MBIA Inc.’s National Public Finance Guarantee is urging Puerto Rico’s federal board to consider putting a receiver in charge of the island’s bankrupt power utility after the electricity provider lost two chief executive officers last week amid an uproar over their salaries, Bloomberg News reported. The Puerto Rico Electric Power Authority needs politically independent leadership, lawyers for the bond insurer wrote to the federal board in a letter dated July 17. Management at Prepa, as the utility’s known, fell into disarray last week as its chief executive officer resigned after four months on the job and his replacement quit one day after the agency announced his appointment. National is seeking to work with the federal board to install independent management that will work on the utility’s debt restructuring and overhaul the authority. Read more.

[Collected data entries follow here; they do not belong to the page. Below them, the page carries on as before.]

/-- One checked register operand that is bad. -/
theorem withReg_of_badOperand {k : RegIndex → Host.Outcome State Fault Refusal}
    (h : [a].find? (fun b => !namesRegister b) = some v) :
    withReg a s k = .next (raise (.outOfBounds .reg v.toNat) s) := by
  have ha := List.find?_some h
  obtain rfl := List.mem_singleton.mp (List.mem_of_find?_eq_some h)
  exact withReg_of_ge (not_namesRegister_iff.mp ha) k

/-- Two checked register operands of which one is bad: `a` is reported before `b`. -/
theorem execAlu_of_badOperand (h : [a, b].find? (fun b => !namesRegister b) = some v) :
    execAlu op a b s = .next (raise (.outOfBounds .reg v.toNat) s) := by
  by_cases ha : a.toNat < 8
  · rw [List.find?_cons_of_neg (by simpa using ha)] at h
    exact (withReg_of_lt ha _).trans (withReg_of_badOperand h)
  · rw [List.find?_cons_of_pos (p := fun b => !namesRegister b) (not_namesRegister_iff.mpr (Nat.not_lt.mp ha))] at h
    obtain rfl := Option.some.inj h
    exact execAlu_of_a_ge (Nat.not_lt.mp ha)

/-- A bad register operand raises OutOfBounds(REG) and writes nothing. -/
theorem exec_of_badOperand (h : i.badOperand = some v) :
    exec i s = .next (raise (.outOfBounds .reg v.toNat) s) := by
  cases i with
  | hlt | ret => cases h
  | ldi | prn | push | pop | call => exact withReg_of_badOperand h
  | add => exact execAlu_of_badOperand (op := .add) h
  | mul => exact execAlu_of_badOperand (op := .mul) h

/-- What every completed instruction does to the rest of the machine, whichever it is: it leaves the fault record, stays
in its run state unless it is HLT, moves `pc` on by its width or into memory, and writes at most one cell. -/
structure Completes (i : Instr) (s t : State) : Prop where
  next : exec i s = .next t
  fault : t.fault = s.fault
  runState : t.runState = if i.opcode = .hlt then .halted else s.runState
  pc : t.pc = s.pc + i.opcode.width ∨ t.pc < 256
  mem : t.mem = s.mem ∨ ∃ a v, a < 256 ∧ t.mem = s.mem.write a v

theorem exec_completes (h : i.wellFormed = true) (s : State) : ∃ t, Completes i s t := by
  have good := Instr.wellFormed_iff.mp h
  cases i with
  | hlt => exact ⟨_, exec_hlt s, rfl, rfl, .inl rfl, .inl rfl⟩
  | ldi a b => exact ⟨_, exec_ldi s (good a (.head _)), rfl, rfl, .inl rfl, .inl rfl⟩
  | prn a => exact ⟨_, exec_prn s (good a (.head _)), rfl, rfl, .inl rfl, .inl rfl⟩
  | add a b =>
    exact ⟨_, exec_add s (good a (.head _)) (good b (.tail _ (.head _))), rfl, rfl, .inl rfl, .inl rfl⟩
  | mul a b =>
    exact ⟨_, exec_mul s (good a (.head _)) (good b (.tail _ (.head _))), rfl, rfl, .inl rfl, .inl rfl⟩
  | push a =>
    exact ⟨_, exec_push s (good a (.head _)), rfl, rfl, .inl rfl, .inr ⟨_, _, stackAddress_lt s.decSp, rfl⟩⟩
  | pop a => exact ⟨_, exec_pop s (good a (.head _)), rfl, rfl, .inl rfl, .inl rfl⟩
  | call a =>
    exact ⟨_, exec_call s (good a (.head _)), rfl, rfl, .inr (s.decSp.reg _).isLt,
      .inr ⟨_, _, stackAddress_lt s.decSp, rfl⟩⟩
  | ret => exact ⟨_, exec_ret s, rfl, rfl, .inr (stackByte s).isLt, .inl rfl⟩

theorem Completes.of_exec (hwf : i.wellFormed = true) (h : exec i s = .next t) : Completes i s t := by
  obtain ⟨u, hu⟩ := exec_completes hwf s
  obtain rfl := Host.Outcome.next.inj (hu.next.symm.trans h)
  exact hu

/-- The execute phase, both cases. -/
theorem exec_cases (h : exec i s = .next t) :
    (∃ v, i.badOperand = some v ∧ t = raise (.outOfBounds .reg v.toNat) s) ∨
    (i.wellFormed = true ∧ Completes i s t) := by
  cases hbad : i.badOperand with
  | none =>
    have hwf := Instr.badOperand_eq_none_iff.mp hbad
    exact .inr ⟨hwf, .of_exec hwf h⟩
  | some v => exact .inl ⟨v, rfl, Host.Outcome.next.inj (h.symm.trans (exec_of_badOperand hbad))⟩

/-- The execute phase always answers a next state. -/
theorem exists_exec_eq_next (i : Instr) (s : State) : ∃ t, exec i s = .next t := by
  cases hbad : i.badOperand with
  | none =>
    obtain ⟨t, ht⟩ := exec_completes (Instr.badOperand_eq_none_iff.mp hbad) s
    exact ⟨t, ht.next⟩
  | some v => exact ⟨_, exec_of_badOperand hbad⟩

end Sys2Proof.Machine
end

section
/-!
SUPPORT. The step by its failing check (60_exceptions.md R217): which checks there are, and that a step raises the first
that fails or completes its instruction.
-/

namespace Sys2Proof.Machine

variable {s t : State} {cause : FaultCause} {op : Opcode}

/-- The instruction whose opcode byte stands at `pc`, with the bytes after it as operands. -/
def State.instrAt (s : State) (op : Opcode) : Instr := op.instr (s.mem.read (s.pc + 1)) (s.mem.read (s.pc + 2))

@[simp] theorem State.opcode_instrAt : (s.instrAt op).opcode = op := Opcode.opcode_instr ..

/-- The checks of a step that can fail, with the cause each raises (R212, R215). -/
inductive FailedCheck (s : State) : FaultCause → Prop where
  | fetch (hpc : 256 ≤ s.pc) : FailedCheck s (.outOfBounds .fetch s.pc)
  | opcode (hpc : s.pc < 256) (hop : decodeOpcode (s.mem.read s.pc) = none) :
      FailedCheck s (.unknownInstruction (s.mem.read s.pc))
  | operand (op : Opcode) (hpc : s.pc < 256) (hop : decodeOpcode (s.mem.read s.pc) = some op)
      (hw : 256 < s.pc + op.width) : FailedCheck s (.outOfBounds .operand 256)
  | register (op : Opcode) (v : Byte) (hw : s.pc + op.width ≤ 256)
      (hv : (s.instrAt op).badOperand = some v) : FailedCheck s (.outOfBounds .reg v.toNat)

theorem failedCheck_of_fetchInstr (h : fetchInstr s = .error cause) : FailedCheck s cause := by
  rw [fetchInstr_eq] at h
  split_ifs at h with hpc
  · cases h; exact .fetch hpc
  · have hlt : s.pc < 256 := by omega
    split at h
    · cases h; exact .opcode hlt ‹_›
    · split_ifs at h with hw
      cases h; exact .operand _ hlt ‹_› hw

/-- Everything a step can do: it raises the cause of a failed check over the same architectural state, or it completes
the instruction at `pc`. -/
theorem step_raises_or_completes (h : step s = .next t) :
    s.runState = .running ∧
    ((∃ cause u, FailedCheck s cause ∧ SameArchitecture s u ∧ t = raise cause u) ∨
     ∃ op, s.pc + op.width ≤ 256 ∧ s.mem.read s.pc = op.byte ∧ Completes (s.instrAt op) (afterFetch s op) t) := by
  obtain ⟨hr, ⟨cause, hf, rfl⟩ | ⟨op, hw, hop, hx⟩⟩ := step_cases h
  · exact ⟨hr, .inl ⟨cause, s, failedCheck_of_fetchInstr hf, ⟨rfl, rfl, rfl, rfl, rfl, rfl⟩, rfl⟩⟩
  · refine ⟨hr, ?_⟩
    rcases exec_cases hx with ⟨v, hv, rfl⟩ | ⟨-, hc⟩
    · exact .inl ⟨_, afterFetch s op, .register op v hw hv, ⟨rfl, rfl, rfl, rfl, rfl, rfl⟩, rfl⟩
    · exact .inr ⟨op, hw, byte_of_decodeOpcode hop, hc⟩

/-- A failed check is an explained fault, where `pc` has not left 0..256 (60_exceptions.md R212). -/
theorem FailedCheck.faultExplained {u : State} (h : FailedCheck s cause) (hpc : s.pc ≤ 256)
    (hu : SameArchitecture s u) : (raise cause u).faultExplained { cause := cause, fpc := u.pc } := by
  obtain ⟨-, hpc', hmem, -⟩ := hu
  refine ⟨rfl, ?_⟩
  simp only [raise_pc, raise_mem, hpc', hmem]
  cases h with
  | fetch h => exact ⟨by omega, by omega⟩
  | opcode h hop => exact ⟨h, rfl, hop⟩
  | operand op h hop hw => exact ⟨rfl, op, hop, h, hw⟩
  | register op v hw hv =>
    obtain ⟨hwidth, hv'⟩ := Opcode.mem_registerOperands_instr (List.mem_of_find?_eq_some hv)
    exact ⟨Instr.le_of_badOperand hv, by omega, hv'.imp (congrArg _) (congrArg _)⟩
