/-- What becomes of a coherence message from a partner site: none when it goes on, or why it ends here, ST_OK for one that is
discarded without a reply (R368, R370, R373). -/
def State.partnerStops (s : State) (m : CohMsg) (k : CohKind) : Option Status :=
  match siteOf m.agent with
  | none => none
  | some site =>
    let asks : Bool := match k with | .rdS | .rdX | .upg | .rdU | .wrU => true | _ => false
    if (s.psite site).st = 3 ∧ asks then some .staleEpoch
    else if (s.psite site).st ≠ 2 ∨ !s.roleSends site m.agent k then some .ok
    else if !asks then none
    else match s.siteGrants site m k with
      | .ok => none
      | st => some st

/-- Refuse or discard a partner's message: a reply carries the status, in CXL mode an error completion with poison, and PS_DROP
counts it (R368 to R370). -/
def State.stopPartner (s : State) (m : CohMsg) (k : CohKind) (st : Status) : State :=
  let t := match siteOf m.agent with | some x => s.psDrop x | none => s
  let kind : CohKind := match k with
    | .wrU => .wrAck
    | .upg => if s.cxl m.agent then .dataPoison else .ackUpg
    | .rdX => if s.cxl m.agent then .dataPoison else .dataM
    | _ => if s.cxl m.agent then .dataPoison else .dataR
  if st = .ok then t
  else { t with coh.msgs := t.coh.msgs ++ [{ kind := kind, line := m.line, agent := m.agent, tag := m.tag, status := st }] }

/-- A coherence message of kind `k` reaches the module: one of a partner passes its site first, and `f` is what it then does. -/
def State.letIn (s : State) (m : CohMsg) (k : CohKind) (f : State) : State :=
  match s.partnerStops m k with
  | none => f
  | some st => s.stopPartner m k st

/-! ### Accumulator entries of ACTIVE catchment slots (R183) -/

/-- Catchment unit of region n. -/
def State.cat (s : State) (n : Nat) : CatUnit := tget (fun _ => {}) s.mesh.cats n
/-- Set the catchment unit of region n. -/
def State.setCat (s : State) (n : Nat) (x : CatUnit) : State := { s with mesh.cats := tset (fun _ => {}) s.mesh.cats n x }
/-- Slot k of a catchment unit. -/
def CatUnit.slot (u : CatUnit) (k : Nat) : CatSlot := tget (fun _ => {}) u.slots k
/-- Set slot k of a catchment unit. -/
def CatUnit.setSlot (u : CatUnit) (k : Nat) (x : CatSlot) : CatUnit := { u with slots := tset (fun _ => {}) u.slots k x }
/-- RD_COUNT. -/
def rdCount (d : Bytes) : Nat := le d 24 4
/-- RD_ACC. -/
def rdAcc (d : Bytes) : Nat := le d 48 8
/-- The ACTIVE slots of reductions: region, slot number and slot. -/
def State.activeSlots (s : State) : List (Nat × Nat × CatSlot) :=
  (tkeys s.mesh.cats).flatMap (fun n => (tkeys (s.cat n).slots).filterMap (fun k =>
    let x := (s.cat n).slot k
    if x.state = 1 ∧ x.group.isNone then some (n, k, x) else none))

/-- Bytes read from the accumulator range of an ACTIVE slot are open. -/
def State.openAcc (s : State) (x : Nat) (b : Bytes) : State × Bytes :=
  let sl := s.activeSlots.filter (fun e => overlap x b.length (rdAcc e.2.2.desc) (32 * rdCount e.2.2.desc))
  if sl = [] then (s, b)
  else
    ({ s with free := s.free + b.length }, (List.range b.length).map (fun i =>
      if sl.any (fun e => overlap (x + i) 1 (rdAcc e.2.2.desc) (32 * rdCount e.2.2.desc)) then Config.freeByte (s.free + i)
      else b.getD i 0))

/-- A write of n bytes by another than the unit makes open the results of the elements whose entries it meets. -/
def State.taintAcc (s : State) (x n : Nat) : State :=
  s.activeSlots.foldl (fun t e =>
    let hit := (List.range (rdCount e.2.2.desc)).filter (fun i => overlap x n (rdAcc e.2.2.desc + 32 * i) 32)
    if hit = [] then t
    else t.setCat e.1 ((t.cat e.1).setSlot e.2.1 { e.2.2 with tainted := (e.2.2.tainted ++ hit).eraseDups })) s

/-- Read a line from memory: the bytes, and whether a granule is poisoned. [DEDUCED, log entry 28] -/
def State.lineRead (s : State) (agent x : Nat) : State × Bytes × Bool :=
  let r := s.readGrans agent (s.badGrans (128 * x) 128)
  let dead := s.stackStatus (128 * x) 128 != .ok
  let q := r.1.openAcc (128 * x) (r.1.rawBytes (128 * x) 128)
  (q.1, q.2, r.2 || dead)

/-- Write a line to memory; the granules of `mask` are poisoned instead (R225). [DEDUCED, log entry 28] -/
def State.lineWrite (s : State) (agent x : Nat) (data : Bytes) (mask : Nat) : State :=
  (List.range 4).foldl (fun t i =>
    if bit mask i then t.poisonRange (128 * x + 32 * i) 32
    else (t.writeGrans false agent (128 * x + 32 * i) ((data.drop (32 * i)).take 32)).1) (s.taintAcc (128 * x) 128)

/-- A write-back reaches memory: held for a halted stack, discarded and counted for an offline one (R250, R470); WB_ACK
follows the write. [DEDUCED, log entry 28] -/
def State.putMemory (s : State) (m : CohMsg) : State :=
  let ack : CohMsg := { kind := .wbAck, line := m.line, agent := m.agent, tag := m.tag }
  match s.stackStatus (128 * m.line) 128 with
  | .tempForbidden =>
    (match (stacksOf (128 * m.line) 128) with
     | h :: _ => s.setStack h { s.stack h with heldPuts := (s.stack h).heldPuts ++ [m] }
     | [] => s)
  | .absent =>
    (match s.canon (128 * m.line) with
     | some g => (s.setChan (chanNo g) { s.chan (chanNo g) with lostwr := satAdd (s.chan (chanNo g)).lostwr 1 0xFFFF }).send ack
     | none => s.send ack)
  | _ => (s.lineWrite m.agent m.line m.data (if m.poison then m.len else 0)).send ack

/-- Allocate an entry for a line with its first pointer. -/
def State.allocate (s : State) (i x st a : Nat) : State :=
  { s.setDir i { line := x, st := st, ptrs := [some a, none, none, none], age := s.coh.ages + 1 } with coh.ages := s.coh.ages + 1 }

/-- Agents that an invalidation reaches, other than `r` (R199). -/
def State.invTargets (s : State) (e : DirEnt) (r : Nat) : List Nat :=
  (if e.ovf then s.cachers else e.sharers).filter (· != r)

/-- Send INV to agents. -/
def State.sendInv (s : State) (x : Nat) (ags : List Nat) : State :=
  ags.foldl (fun t a => t.send { kind := .inv, line := x, agent := a }) s

/-- Answer a read of a line for which the home has the data (R211, R212). -/
def replyData (m : CohMsg) (st : CState) (data : Bytes) (poison : Bool) : CohMsg :=
  { kind := .dataM, line := m.line, agent := m.agent, st := st, data := data, poison := poison, off := m.off, len := m.len }

/-- A home refused a write whose WR_U had waited: the requester is yet to learn it (R141). -/
def State.noteRefused (s : State) (agent g : Nat) : State := { s with coh.refused := s.coh.refused ++ [(agent, g)] }

/-- A WR_U with a stash target leaves a stash step behind the requests that wait for its line (R213): the model keeps it among
the waiting requests, under the kind STASH_OFFER. [DESIGN CHOICE, log entry 12] -/
def State.laterStash (s : State) (m : CohMsg) : State :=
  match m.stash with
  | some t => { s with coh.waiting := s.coh.waiting ++ [{ kind := .stashOffer, line := m.line, agent := t }] }
  | none => s

/-- Write the bytes of a WR_U over memory and acknowledge it (R211). -/
def State.serveWrU (s : State) (m : CohMsg) : State :=
  let a := 128 * m.line + m.off
  let r := (s.taintAcc a m.data.length).writeGrans false m.agent a m.data m.hole
  let t := if r.2 then r.1 else r.1.noteRefused m.agent ((r.1.firstPoison a m.data.length).getD a)
  (t.send { kind := .wrAck, line := m.line, agent := m.agent }).laterStash m

/-- Merge a WR_U over the line's current data, which answers to invalidations brought, and write memory once (Table 6.8). A
granule with an uncorrectable byte is written when the WR_U covers it; otherwise its write is refused (R141, R225). -/
def State.mergeWrU (s : State) (m : CohMsg) (d : Bytes) (mask : Nat) : State :=
  let new (i : Nat) : Bool := decide (m.off ≤ i) && decide (i < m.off + m.data.length) && !m.hole.contains (i - m.off)
  let whole (g : Nat) : Bool := (List.range 32).all (fun i => new (32 * g + i))
  let hit (g : Nat) : Bool := (List.range 32).any (fun i => new (32 * g + i))
  let bad := (List.range 4).filter (fun g => bit mask g && !whole g)
  let t := (s.taintAcc (128 * m.line) 128).lineWrite m.agent m.line
    ((List.range 128).map (fun i => if new i then m.data.getD (i - m.off) 0 else d.getD i 0)) ((bad.map (2 ^ ·)).sum)
  let u := (bad.filter hit).foldl (fun (t : State) g =>
    match t.canon (128 * m.line + 32 * g) with
    | some c => (t.granError (c / 32) 3 m.agent false).noteRefused m.agent (128 * m.line + 32 * g)
    | none => t) t
  (u.send { kind := .wrAck, line := m.line, agent := m.agent }).laterStash m

/-- Read for an RD_U or PEEK: the granules that it covers are read, and the answer carries POISON when a granule of the line is
poisoned (R140, R212). [DEDUCED, log entry 28] -/
def State.readU (s : State) (agent a n : Nat) : State × Bool :=
  let r := s.readGrans agent (s.badGrans a n)
  let lo := a / 128 * 128
  let hi := (a + n + 127) / 128 * 128
  (r.1, (r.1.firstPoison lo (hi - lo)).isSome)

/-- Whether a requester's uncached reads may merge (R125): cores, region pumps, M-cores and host pumps. -/
def merges (agent : Nat) : Bool := decide (agent < 384) || (decide (448 ≤ agent) && decide (agent < 493) && agent != 484)

/-- An uncached read of one Cistern granule that no cache owns or forwards opens a merge group, or joins the open one (R125
to R127); the group closes at its 64th member. The answer tells whether it joined: it then makes no array access of its own.
[DEDUCED, log entry 28] -/
def State.mergeRead (s : State) (x n : Nat) : State × Bool :=
  let g := x / 32
  let owned : Bool := match s.findWay (x / 128) with
    | some i => decide (1 ≤ (s.dirEnt i).st) && decide ((s.dirEnt i).st ≤ 2)
    | none => false
  match placeLocal x with
  | .cistern _ =>
    if n == 0 || (x + n - 1) / 32 != g || owned then (s, false)
    else match s.cistern.groups.find? (fun m => m.gran == g) with
      | some m =>
        if 63 ≤ m.members then ({ s with cistern.groups := s.cistern.groups.filter (fun q => q.gran != g) }, true)
        else ({ s with cistern.groups := s.cistern.groups.map (fun q => if q.gran = g then { q with members := q.members + 1 } else q) }, true)
      | none =>
        if 16 ≤ (s.cistern.groups.filter (fun q => sliceNo (32 * q.gran) == sliceNo x)).length then (s, false)
        else ({ s with cistern.groups := s.cistern.groups ++ [⟨g, 1⟩] }, false)
  | _ => (s, false)

/-- Answer an RD_U or PEEK from memory (Table 6.7, FREE and SHARED). [DEDUCED, log entry 28] -/
def State.serveRdU (s : State) (m : CohMsg) : State :=
  let a := 128 * m.line + m.off
  let j := if m.kind = .rdU ∧ merges m.agent then s.mergeRead a m.len else (s, false)
  let r := if j.2 then (j.1, (j.1.firstPoison (128 * m.line) 128).isSome) else j.1.readU m.agent a m.len
  let dead := s.stackStatus (128 * m.line) 128 != .ok
  let q := r.1.openAcc (128 * m.line) (r.1.rawBytes (128 * m.line) 128)
  q.1.send (replyData m .i q.2 (r.2 || dead))

/-- Cache t holds a copy of line x. -/
def State.holdsCopy (s : State) (t x : Nat) : Bool :=
  match s.findEnt t x with
  | some e => (match (s.cent t e).st with | .m | .e | .f | .s | .sm | .wb => true | _ => false)
  | none => false

/-- The stash step of a write (R213). -/
def State.stash (s : State) (x t : Nat) : State :=
  let offer (s1 : State) (i : Nat) (e : DirEnt) (st : CState) (d : Bytes) : State :=
    (s1.setDir i { e with prev := e.st, st := 6, wait := [t] }).send
      { kind := .stashOffer, line := x, agent := t, st := st, data := d }
  if 384 ≤ t ∨ s.holdsCopy t x then s
  else
    let (s1, d, bad) := s.lineRead 448 x
    if bad then s
    else
      match s.findWay x with
      | some i =>
        let e := s.dirEnt i
        if e.st = 2 ∨ e.st = 3 then offer s1 i e .s d else s
      | none =>
        (match s.freeWay x with
         | some i => offer { s1 with coh.ages := s1.coh.ages + 1 } i { line := x, st := 0, age := s1.coh.ages + 1 } .e d
         | none => s)

/-- A way of the set of a request's line is being freed for that request (R200). -/
def State.evictingFor (s : State) (m : CohMsg) : Bool :=
  ((List.range 16).map (· + dirBase m.line)).any (fun i => (s.dirEnt i).st == 7 && (s.dirEnt i).req == some m)

/-- Lines of a march segment that starts at a line of a slice, as addresses. -/
def marchLines (sl line : Nat) : List Nat := (List.range 64).map (fun i => cisAddr (sl / 32) (sl % 32) (line + i) 0)

/-- An access to a line under march aborts its segment (R411). -/
def State.stopMarch (s : State) (x n : Nat) : State :=
  if s.svc.segments = [] then s
  else
    { s with svc.segments := s.svc.segments.filter (fun u => match u with
        | .march sl line => !(marchLines sl line).any (fun l => overlap l 128 x n)
        | _ => true) }

/-- Serve a request as the FREE row gives (Table 6.7). A line that needs an entry when its set has none evicts the oldest
stable way and waits (R200). -/
def State.serveFree (s : State) (m : CohMsg) : State :=
  match m.kind with
  | .rdS | .rdX | .upg =>
    (match s.freeWay m.line with
     | some i =>
       let (s1, d, bad) := s.lineRead m.agent m.line
       if bad then s1.send { kind := .dataPoison, line := m.line, agent := m.agent }
       else (s1.allocate i m.line 1 m.agent).send (replyData m .e d false)
     | none =>
       if s.evictingFor m then { s with coh.waiting := s.coh.waiting ++ [m] }
       else (match s.oldestWay m.line with
        | some j =>
          let e := s.dirEnt j
          let ts := s.invTargets e 512
          { (s.setDir j { e with prev := e.st, st := 7, wait := ts, req := some m, data := none }).sendInv e.line ts with
            coh.waiting := s.coh.waiting ++ [m] }
        | none => { s with coh.waiting := s.coh.waiting ++ [m] }))
  | .rdU | .peek => s.serveRdU m
  | .wrU => s.serveWrU m
  | .stashOffer => s.stash m.line m.agent
  | _ => s

/-- The count of a BUSY_I or BUSY_E entry is met (Table 6.8); a request of a lost agent, marked by `cancel`, is discarded
(R215). -/
def State.countMet (s : State) (i : Nat) : State :=
  let e := s.dirEnt i
  if e.st = 7 then
    let s1 := match e.data with
      | some d => s.lineWrite 448 e.line d e.mask
      | none => s
    s1.freeDir i
  else
    match e.req with
    | some m =>
      if m.cancel then
        (match e.data with
         | some d => s.lineWrite m.agent e.line d e.mask
         | none => s).freeDir i
      else (match m.kind with
       | .wrU =>
         (match e.data with
          | some d => s.mergeWrU m d e.mask
          | none => s.serveWrU m).freeDir i
       | .upg => (s.setDir i { line := e.line, st := 1, ptrs := [some m.agent, none, none, none], age := e.age }).send
           { kind := .ackUpg, line := m.line, agent := m.agent }
       | _ =>
         let s1 := match e.data with
           | some d => s.lineWrite m.agent e.line d e.mask
           | none => s
         let (s2, d, bad) := s1.lineRead m.agent e.line
         if bad then (s2.freeDir i).send { kind := .dataPoison, line := m.line, agent := m.agent }
         else (s2.setDir i { line := e.line, st := 1, ptrs := [some m.agent, none, none, none], age := e.age }).send
           (replyData m .e d false))
    | none => s.freeDir i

In related news, dysfunction at Puerto Rico’s bankrupt electric utility prompted a Congressional oversight committee yesterday to invite the U.S. commonwealth’s governor to testify at a special hearing scheduled for next week, Reuters reported. The U.S. House of Representatives’ Committee on Natural Resources, which has oversight of U.S. territories, requested Governor Ricardo Rosselló or a member of his administration to appear at the July 25 hearing to discuss de-politicizing the Puerto Rico Electric Power Authority (PREPA) and a “credible plan” for its transformation. The committee on Wednesday called for the hearing in the wake of a leadership crisis at the utility that began last week. PREPA is in the process of trying to restructure itself while also restoring and upgrading the island’s electric grid. Read more.
Puerto Rico’s governor yesterday named a new executive director of the bankrupt Puerto Rico Electric Power Authority (PREPA), following the resignation of its former head and four of the utility’s seven-member board last week, Reuters reported. Jose Ortiz will replace Rafael Diaz-Granados, who quit a day after being named executive director, leaving the utility with no leadership amid a massive restructuring effort following devastation wrought by Hurricane Maria last September. Diaz-Granados and the four other board members resigned after Puerto Rico Governor Ricardo Rosselló blasted them for agreeing to pay Diaz-Granados an annual salary of $750,000. The PREPA board unanimously elected Ortiz, an engineer, to the post on Wednesday, Rosselló’s office said in a tweet. Ortiz, the fifth PREPA executive director named since the hurricane devastated the island and its electric grid last September, is due to take office on July 23.